• Task goal:
Go through the records below and count every line containing "fields". Reply with the count alone.

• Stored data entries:
theorem witness_MemoryFails :
    (∃ ops op reqs bad, op.whole = false ∧ failsSome ops op reqs bad ∧ ∃ l, has (State.issueCtx tMem tWho tGroup tPath tBlockM hp).live l = true ∧ bad l = none) ∧
    (∃ ops op reqs bad, op.whole = true ∧ failsSome ops op reqs bad) ∧
    (let op : MemOp := .ld 0 4 false true false
     let f := op.form
     let aligned := fun ea => ea % f.align = 0 ∧ ea % 4096 + f.n ≤ 4096
     let tr := fun (s : State) ea => (s.translate 0 ea 0 f.tk).1
     let gives := fun (s : State) ea (pa : Nat) (kk : Bool) => (match tr s ea with
       | .ok x _ key => x == pa && s.keyOk 0 key == kk
       | _ => false) = true
     f.align ≠ 0 ∧ 0x200001 % f.align ≠ 0 ∧ aligned (2 ^ 80 - 2 ^ 20) ∧ inWindow (2 ^ 80 - 2 ^ 20) = true ∧ f.window = false ∧
     inWindow 0x200000 = false ∧ aligned 0x200000 ∧ tr (tWith [0x69]) 0x200000 = .bad 0x086 ∧ tr tMem 0x10000000000 = .notPresent 0x083 ∧
     gives { tMem with keys := [] } 0x200000 0x200000 false ∧ region 0x200000 = 0 ∧
     gives (tWith [0x79, 0, 0, 0, 0, 0, 1]) 0x200000 (2 ^ 48 + 0x200000) true ∧ region (2 ^ 48 + 0x200000) ∉ f.regions ∧ gives tMem 0x200000 0x200000 true ∧ 0 ∈ f.regions) ∧
    (tMem.walk (tMem.vd 0) 0x10000000000 0).1 = .notPresent 3 ∧ (State.walk (tWith [0xF9]) (tMem.vd 0) 0x200000 0).1 = .malformed ∧
    ∀ kind bits, (kind, bits) = (AKind.rd, (0x69 : Byte)) ∨ (kind, bits) = (.atomic, 0x69) ∨ (kind, bits) = (.wr, 0x59) ∨ (kind, bits) = (.atomic, 0x59) ∨
      (kind, bits) = (.fetch, 0x39) → let e := BitVec.ofNat 64 bits.toNat; (State.walk (tWith [bits]) (tMem.vd 0) 0x200000 0).1 = .leaf e 3 ∧
        ((kind = .rd ∨ kind = .atomic) ∧ pteBit e 4 = false ∨ (kind = .wr ∨ kind = .atomic) ∧ pteBit e 5 = false ∨ kind = .fetch ∧ pteBit e 6 = false) := by
  refine ⟨⟨[(0, .v 0, 1), (2, .v 1, 1), (3, .v 4, 1)], .atom .add .n32 0,
      (State.issueCtx tMem tWho tGroup tPath tBlockM hp).each ((State.issueCtx tMem tWho tGroup tPath tBlockM hp).ea (tMem.launchIx tBlockM) 2 (.v 1) false 0) (fun _ => 0) fun _ => 0,
      fun l => if l % 4 = 0 then none else some (0x062, 0x200000 + l), rfl,
      ⟨runsM _ (by decide) _ (by decide), apart0, rfl, by decide, by decide +kernel, by decide, ⟨1, by decide, rfl⟩, fun r hr l hl => ?_⟩, 0, by decide, rfl⟩,
    ⟨[(0, .base 0, 3), (2, .s 4, 1)], .ldb 0 tPath.mask, [⟨0, 0x200008, 0, 0⟩], fun _ => some (0x060, 0x200008), rfl,
      ⟨runsM _ (by decide) _ (by decide), apart0, rfl, by decide, by decide +kernel, by decide, ⟨1, by decide, rfl⟩, fun r hr l _ => ?_⟩⟩,
    by decide +kernel, by decide +kernel, by decide +kernel, ?_⟩
  · obtain rfl : r.lane = l := hl.resolve_right (by decide)
    exact gives_of (List.all_eq_true.1 (by decide +kernel : ((State.issueCtx tMem tWho tGroup tPath tBlockM hp).each
      ((State.issueCtx tMem tWho tGroup tPath tBlockM hp).ea (tMem.launchIx tBlockM) 2 (.v 1) false 0) (fun _ => 0) fun _ => 0).all (fun r =>
        givesBad (fun l => if l % 4 = 0 then none else some (0x062, 0x200000 + l)) r.lane ((tMem.issued tWho tGroup tPath hp).chkReq tBlockM (.atom .add .n32 0) r).1) = true) r hr)
  · cases List.mem_singleton.1 hr
    exact gives_of (bad := fun _ => some (0x060, 0x200008)) (l := l) (c := ((tMem.issued tWho tGroup tPath hp).chkReq tBlockM (.ldb 0 tPath.mask) ⟨0, 0x200008, 0, 0⟩).1) (by
      show givesBad (fun _ => some (0x060, 0x200008)) 0 ((tMem.issued tWho tGroup tPath hp).chkReq tBlockM (.ldb 0 tPath.mask) ⟨0, 0x200008, 0, 0⟩).1 = true
      decide +kernel)
  · rintro kind bits (h | h | h | h | h) <;> cases h <;> exact ⟨by decide +kernel, by decide⟩

theorem passes_of {s : State} {g : Group} {p : Path} {b : Block} {h : Hints} {op : MemOp} {reqs : List Req}
    (hc : (reqs.all fun r => chkOk ((s.issued tWho g p h).chkReq b op r).1) = true)
    (hr : ∀ n ≤ 512, (s.issued tWho g p h).room (s.issueCtx tWho g p b h) n = none)
    (ho : s.soOut b.launch (reqs.map fun q => g.lt q.lane) = false) (hm : (s.vd b.vd).msmode ≠ 2) : Passes s tWho g p b h op reqs := by
  refine ⟨fun r hr => ?_, hr, ho, hm⟩
  have := List.all_eq_true.1 hc r hr
  match h : ((s.issued tWho g p h).chkReq b op r).1 with
  | .ok segs => exact ⟨segs, rfl⟩
  | .page _ _ => simp [h, chkOk] at this
  | .bad _ _ => simp [h, chkOk] at this
  | .lent => simp [h, chkOk] at this

/-- An OPEN cell at 0x200000 with room for ten contributions. -/
def tCell : AccCell := { vd := 0, pa := 0x200000, key := 0, st := .opened, expct := 10, scope := 0, got := [] }
def tCells : State := { tMem with dies := [(homeDie 0x200000, { Die.init with cells := [tCell] })] }
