-- ==== Sys2Proof/Config.lean ====
section
/-! DEFINITION. The values the description leaves open, as constants with no body (free values).

Nothing can be proved about the value of one of these; a statement that involves one holds for every value of it.  Each
is named in the assumption log. -/

namespace Sys2Proof.Config

/-- R171: whether the `i`-th entry of the store write in progress at the `n`-th supply failure is found written at the
next power-on.  The description says only that each entry is whole, old or new.  Log entry 3. -/
opaque storeEntryWritten : Nat → Nat → Bool

/-- R161 gives every log record a detail of 16 bits "holding the fields named by the rule that logs the record" and
does not say where in the 16 bits each field stands.  The model keeps the fields, and this is the 16-bit word they
make: `detailWord kind fields`, the fields as their R122 codes in the order the rule names them.  Log entry 4. -/
opaque detailWord : Nat → List Nat → BitVec 16

/-- R94: the ended number taken from a rack reply whose two-byte ended number is above 256, which is neither a play
number nor none.  The description states no value for it.  Log entry 5. -/
opaque endedOfBadCode : Nat → Option Byte

/-- R98, R120, R122: the payload of a rack's STATION POLL when its fields, coded as R122 lays down, need more than the 64
bytes R120 allows (a rack that serves more floors than fit).  The description states no coding for it; this is what is
sent, given the fields' bytes.  Log entry 13. -/
opaque longPoll : List Byte → List Byte

/-- R32, R35: the value of the plan clock for a number of seconds above 4,294,967,295, the greatest it counts to.  The
description does not say what follows it.  Log entry 29. -/
opaque planClockPast : Nat → BitVec 32

end Sys2Proof.Config
end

• Solution to this problem:
5